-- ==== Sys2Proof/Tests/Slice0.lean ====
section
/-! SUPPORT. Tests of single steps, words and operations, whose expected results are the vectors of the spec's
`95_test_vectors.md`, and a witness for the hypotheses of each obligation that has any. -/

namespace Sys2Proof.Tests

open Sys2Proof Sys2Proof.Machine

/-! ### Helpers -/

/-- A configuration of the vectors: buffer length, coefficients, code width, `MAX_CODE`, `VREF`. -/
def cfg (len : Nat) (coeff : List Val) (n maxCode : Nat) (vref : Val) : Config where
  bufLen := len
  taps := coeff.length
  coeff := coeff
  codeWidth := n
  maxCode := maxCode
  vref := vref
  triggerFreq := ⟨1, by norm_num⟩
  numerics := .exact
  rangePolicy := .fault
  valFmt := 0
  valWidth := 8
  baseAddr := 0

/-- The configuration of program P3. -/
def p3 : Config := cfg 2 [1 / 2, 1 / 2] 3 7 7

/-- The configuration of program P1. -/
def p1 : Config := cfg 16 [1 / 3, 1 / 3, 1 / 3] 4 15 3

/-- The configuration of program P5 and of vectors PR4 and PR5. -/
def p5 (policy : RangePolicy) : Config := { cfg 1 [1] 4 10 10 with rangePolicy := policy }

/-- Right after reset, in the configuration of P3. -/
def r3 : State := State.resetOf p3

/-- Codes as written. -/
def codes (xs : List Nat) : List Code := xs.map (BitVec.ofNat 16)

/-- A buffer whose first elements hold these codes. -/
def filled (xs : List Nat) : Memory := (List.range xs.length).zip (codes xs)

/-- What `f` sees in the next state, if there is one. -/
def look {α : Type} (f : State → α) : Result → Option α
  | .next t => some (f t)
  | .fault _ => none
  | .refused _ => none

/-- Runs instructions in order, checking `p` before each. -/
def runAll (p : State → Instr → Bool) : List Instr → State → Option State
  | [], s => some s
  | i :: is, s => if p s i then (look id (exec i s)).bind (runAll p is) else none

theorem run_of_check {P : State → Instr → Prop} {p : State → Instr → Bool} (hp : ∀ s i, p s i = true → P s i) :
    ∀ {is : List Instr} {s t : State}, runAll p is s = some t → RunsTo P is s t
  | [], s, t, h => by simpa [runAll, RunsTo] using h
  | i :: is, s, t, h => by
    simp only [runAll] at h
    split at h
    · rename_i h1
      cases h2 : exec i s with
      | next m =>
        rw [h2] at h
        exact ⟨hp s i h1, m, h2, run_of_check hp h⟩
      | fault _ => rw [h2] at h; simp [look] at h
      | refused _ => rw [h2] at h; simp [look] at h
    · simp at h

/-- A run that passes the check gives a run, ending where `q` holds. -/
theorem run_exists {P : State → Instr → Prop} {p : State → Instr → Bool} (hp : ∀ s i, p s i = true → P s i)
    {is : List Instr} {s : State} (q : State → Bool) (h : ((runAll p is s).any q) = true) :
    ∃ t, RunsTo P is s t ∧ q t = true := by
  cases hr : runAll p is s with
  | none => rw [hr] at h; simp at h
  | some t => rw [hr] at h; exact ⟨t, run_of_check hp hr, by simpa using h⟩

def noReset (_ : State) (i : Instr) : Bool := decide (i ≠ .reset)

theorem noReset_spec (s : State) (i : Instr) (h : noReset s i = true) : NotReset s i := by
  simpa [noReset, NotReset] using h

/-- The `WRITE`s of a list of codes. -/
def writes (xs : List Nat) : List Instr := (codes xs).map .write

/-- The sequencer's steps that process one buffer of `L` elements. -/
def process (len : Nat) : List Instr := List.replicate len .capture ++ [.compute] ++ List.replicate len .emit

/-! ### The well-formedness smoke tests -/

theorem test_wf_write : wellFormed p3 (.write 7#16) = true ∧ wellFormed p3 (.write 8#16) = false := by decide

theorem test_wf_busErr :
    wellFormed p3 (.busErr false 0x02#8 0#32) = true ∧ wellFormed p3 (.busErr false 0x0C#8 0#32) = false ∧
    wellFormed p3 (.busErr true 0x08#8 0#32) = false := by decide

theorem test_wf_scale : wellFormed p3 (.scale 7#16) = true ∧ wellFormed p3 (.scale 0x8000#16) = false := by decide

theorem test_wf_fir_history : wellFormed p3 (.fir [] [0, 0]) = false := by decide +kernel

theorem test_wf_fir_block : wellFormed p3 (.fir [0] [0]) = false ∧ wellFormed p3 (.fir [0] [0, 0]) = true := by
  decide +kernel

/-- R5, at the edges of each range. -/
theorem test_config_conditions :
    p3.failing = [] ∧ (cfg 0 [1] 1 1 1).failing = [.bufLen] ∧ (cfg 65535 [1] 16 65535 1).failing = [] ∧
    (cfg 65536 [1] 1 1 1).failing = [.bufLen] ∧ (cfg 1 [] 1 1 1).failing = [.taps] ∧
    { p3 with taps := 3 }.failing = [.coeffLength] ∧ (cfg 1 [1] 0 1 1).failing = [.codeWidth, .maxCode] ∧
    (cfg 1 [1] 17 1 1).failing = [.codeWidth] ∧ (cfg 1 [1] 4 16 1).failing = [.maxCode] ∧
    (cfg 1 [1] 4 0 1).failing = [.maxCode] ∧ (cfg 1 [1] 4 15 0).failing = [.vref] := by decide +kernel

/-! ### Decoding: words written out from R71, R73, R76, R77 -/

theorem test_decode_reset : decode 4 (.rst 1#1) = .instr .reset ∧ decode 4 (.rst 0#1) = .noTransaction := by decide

◇ ◇ ◇

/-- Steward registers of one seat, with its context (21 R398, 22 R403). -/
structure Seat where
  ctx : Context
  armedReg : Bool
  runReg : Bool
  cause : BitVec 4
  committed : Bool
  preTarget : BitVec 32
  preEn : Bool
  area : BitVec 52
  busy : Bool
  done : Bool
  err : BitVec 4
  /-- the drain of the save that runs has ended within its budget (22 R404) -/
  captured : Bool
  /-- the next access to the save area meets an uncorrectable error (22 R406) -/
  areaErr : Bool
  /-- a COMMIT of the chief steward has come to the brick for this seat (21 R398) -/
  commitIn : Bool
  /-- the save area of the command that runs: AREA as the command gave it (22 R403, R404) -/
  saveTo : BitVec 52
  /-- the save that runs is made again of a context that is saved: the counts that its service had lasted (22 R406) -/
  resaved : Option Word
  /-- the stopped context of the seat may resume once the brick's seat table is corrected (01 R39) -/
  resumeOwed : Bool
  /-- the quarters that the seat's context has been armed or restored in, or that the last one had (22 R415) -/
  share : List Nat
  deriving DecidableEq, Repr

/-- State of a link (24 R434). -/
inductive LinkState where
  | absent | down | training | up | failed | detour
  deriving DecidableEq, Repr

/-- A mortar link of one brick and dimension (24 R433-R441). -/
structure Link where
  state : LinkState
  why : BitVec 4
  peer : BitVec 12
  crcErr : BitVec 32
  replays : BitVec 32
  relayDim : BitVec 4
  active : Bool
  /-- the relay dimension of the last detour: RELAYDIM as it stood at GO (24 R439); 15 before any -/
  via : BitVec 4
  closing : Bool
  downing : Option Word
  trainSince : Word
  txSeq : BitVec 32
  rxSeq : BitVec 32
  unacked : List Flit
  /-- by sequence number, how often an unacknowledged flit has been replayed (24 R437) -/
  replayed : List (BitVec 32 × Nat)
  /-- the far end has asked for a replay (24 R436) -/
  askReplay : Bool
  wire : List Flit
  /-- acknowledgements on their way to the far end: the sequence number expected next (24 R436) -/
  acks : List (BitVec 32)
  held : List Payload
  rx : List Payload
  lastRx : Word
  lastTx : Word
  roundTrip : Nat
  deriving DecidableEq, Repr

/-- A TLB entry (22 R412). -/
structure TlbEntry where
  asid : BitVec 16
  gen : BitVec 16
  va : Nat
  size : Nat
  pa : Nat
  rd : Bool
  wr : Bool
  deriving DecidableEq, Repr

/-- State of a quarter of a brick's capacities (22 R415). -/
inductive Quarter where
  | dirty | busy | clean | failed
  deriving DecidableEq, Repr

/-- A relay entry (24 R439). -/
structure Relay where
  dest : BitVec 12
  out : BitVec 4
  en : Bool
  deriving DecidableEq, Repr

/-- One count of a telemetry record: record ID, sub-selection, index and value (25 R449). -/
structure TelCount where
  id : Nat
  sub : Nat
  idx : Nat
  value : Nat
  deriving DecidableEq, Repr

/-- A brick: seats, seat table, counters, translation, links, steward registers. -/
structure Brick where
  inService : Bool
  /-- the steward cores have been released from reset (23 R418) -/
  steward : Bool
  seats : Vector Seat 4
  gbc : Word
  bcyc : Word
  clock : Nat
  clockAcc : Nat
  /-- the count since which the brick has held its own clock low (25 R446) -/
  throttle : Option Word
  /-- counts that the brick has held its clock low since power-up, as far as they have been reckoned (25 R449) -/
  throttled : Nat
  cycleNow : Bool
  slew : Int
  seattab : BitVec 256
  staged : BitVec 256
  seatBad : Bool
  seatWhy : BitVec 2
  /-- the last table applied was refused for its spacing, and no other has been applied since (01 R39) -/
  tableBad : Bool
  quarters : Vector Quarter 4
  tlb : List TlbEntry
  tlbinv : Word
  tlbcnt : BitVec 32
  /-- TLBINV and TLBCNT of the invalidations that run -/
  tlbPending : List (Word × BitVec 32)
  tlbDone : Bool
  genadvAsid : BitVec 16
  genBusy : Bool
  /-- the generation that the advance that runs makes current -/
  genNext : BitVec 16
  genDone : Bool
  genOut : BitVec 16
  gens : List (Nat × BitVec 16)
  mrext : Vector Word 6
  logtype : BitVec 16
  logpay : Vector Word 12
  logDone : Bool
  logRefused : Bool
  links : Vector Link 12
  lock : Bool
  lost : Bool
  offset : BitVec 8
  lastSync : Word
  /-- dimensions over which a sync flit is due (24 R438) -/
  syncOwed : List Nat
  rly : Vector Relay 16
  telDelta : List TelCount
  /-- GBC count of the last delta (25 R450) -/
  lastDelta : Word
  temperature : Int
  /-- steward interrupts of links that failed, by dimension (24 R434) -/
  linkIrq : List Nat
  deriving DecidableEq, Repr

◇ ◇ ◇

» Instructions for the task
Find each line in the data above with the word "been", then copy it.

» Task solution
  /-- the quarters that the seat's context has been armed or restored in, or that the last one had (22 R415) -/
  /-- by sequence number, how often an unacknowledged flit has been replayed (24 R437) -/
  /-- the steward cores have been released from reset (23 R418) -/
  /-- counts that the brick has held its clock low since power-up, as far as they have been reckoned (25 R449) -/
  /-- the last table applied was refused for its spacing, and no other has been applied since (01 R39) -/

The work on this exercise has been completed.